-- ==== Sys2Proof/WellFormed.lean ====
section
/-! DEFINITION. Well-formed commands: every operand lies in the range the spec gives the unit or field it names. -/

namespace Sys2Proof

/-- Requesters by number (R447, R450, R475). -/
def Agent.wf : Agent → Bool
  | .firmware p => decide (p < 2)
  | .bar4 p => decide (p < 2)
  | .ctxPage n => decide (n < 32)
  | .debugPort => true

/-- Requesters of the ledger (R483). -/
def Requester.wf : Requester → Bool
  | .core c => decide (c < 96)
  | .ingest k => decide (k < 2)
  | .link l => decide (l < 64)

/-- Sources of an HBM request. -/
def HbmSource.wf : HbmSource → Bool
  | .ctx n => decide (n < 32)
  | .firmware => true
  | .repairCopier => true

/-- Domains that exist (R477). -/
def ClockDomain.wf : ClockDomain → Bool
  | .arith d => decide (d < 4)
  | .hbm k => decide (k < 8)
  | .phy k => decide (k < 8)
  | .link m => decide (m < 32)
  | .pcie n => decide (n < 2)
  | .ingest k => decide (k < 2)
  | _ => true

/-- Strap fields fit their pins (R560). -/
def Straps.wf (x : Straps) : Bool := decide (x.lpden < 8) && decide (x.smbaddr < 4)

/-- A flit's fields fit their bits, and it has 240 payload bytes (R356). -/
def Flit.wf (f : Flit) : Bool :=
  decide (f.ftype < 16) && decide (f.vl < 8) && decide (f.hops < 128) && decide (f.seq < 4096) && decide (f.ack < 4096) &&
  decide (f.crvl < 8) && decide (f.crcnt < 4096) && decide (f.plen < 256) && decide (f.dst < 65536) && decide (f.src < 65536) &&
  decide (f.payload.length = 240)

/-- BAR2 is from 1 GiB to 128 GiB large (R445). -/
def FnCfg.wf (c : FnCfg) : Bool := decide (30 ≤ c.bar2) && decide (c.bar2 ≤ 37)

/-- Debug accesses name a place the port can name. -/
def DebugAccess.wf : DebugAccess → Bool
  | .readCsr off => decide (off < 0x100000000)
  | .readMem addr len => decide (addr + len ≤ 2 ^ 48)
  | .writeMem addr bytes => decide (addr + bytes.length ≤ 2 ^ 48)
  | .haltCore c => decide (c < 96)
  | .haltCasori p => decide (p < 2)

## Task item
Each record above should be transcribed exactly.

## Exercise result
-- ==== Sys2Proof/WellFormed.lean ====
section
/-! DEFINITION. Well-formed commands: every operand lies in the range the spec gives the unit or field it names. -/

namespace Sys2Proof

/-- Requesters by number (R447, R450, R475). -/
def Agent.wf : Agent → Bool
  | .firmware p => decide (p < 2)
  | .bar4 p => decide (p < 2)
  | .ctxPage n => decide (n < 32)
  | .debugPort => true

/-- Requesters of the ledger (R483). -/
def Requester.wf : Requester → Bool
  | .core c => decide (c < 96)
  | .ingest k => decide (k < 2)
  | .link l => decide (l < 64)

/-- Sources of an HBM request. -/
def HbmSource.wf : HbmSource → Bool
  | .ctx n => decide (n < 32)
  | .firmware => true
  | .repairCopier => true

/-- Domains that exist (R477). -/
def ClockDomain.wf : ClockDomain → Bool
  | .arith d => decide (d < 4)
  | .hbm k => decide (k < 8)
  | .phy k => decide (k < 8)
  | .link m => decide (m < 32)
  | .pcie n => decide (n < 2)
  | .ingest k => decide (k < 2)
  | _ => true

/-- Strap fields fit their pins (R560). -/
def Straps.wf (x : Straps) : Bool := decide (x.lpden < 8) && decide (x.smbaddr < 4)

/-- A flit's fields fit their bits, and it has 240 payload bytes (R356). -/
def Flit.wf (f : Flit) : Bool :=
  decide (f.ftype < 16) && decide (f.vl < 8) && decide (f.hops < 128) && decide (f.seq < 4096) && decide (f.ack < 4096) &&
  decide (f.crvl < 8) && decide (f.crcnt < 4096) && decide (f.plen < 256) && decide (f.dst < 65536) && decide (f.src < 65536) &&
  decide (f.payload.length = 240)

/-- BAR2 is from 1 GiB to 128 GiB large (R445). -/
def FnCfg.wf (c : FnCfg) : Bool := decide (30 ≤ c.bar2) && decide (c.bar2 ≤ 37)

/-- Debug accesses name a place the port can name. -/
def DebugAccess.wf : DebugAccess → Bool
  | .readCsr off => decide (off < 0x100000000)
  | .readMem addr len => decide (addr + len ≤ 2 ^ 48)
  | .writeMem addr bytes => decide (addr + bytes.length ≤ 2 ^ 48)
  | .haltCore c => decide (c < 96)
  | .haltCasori p => decide (p < 2)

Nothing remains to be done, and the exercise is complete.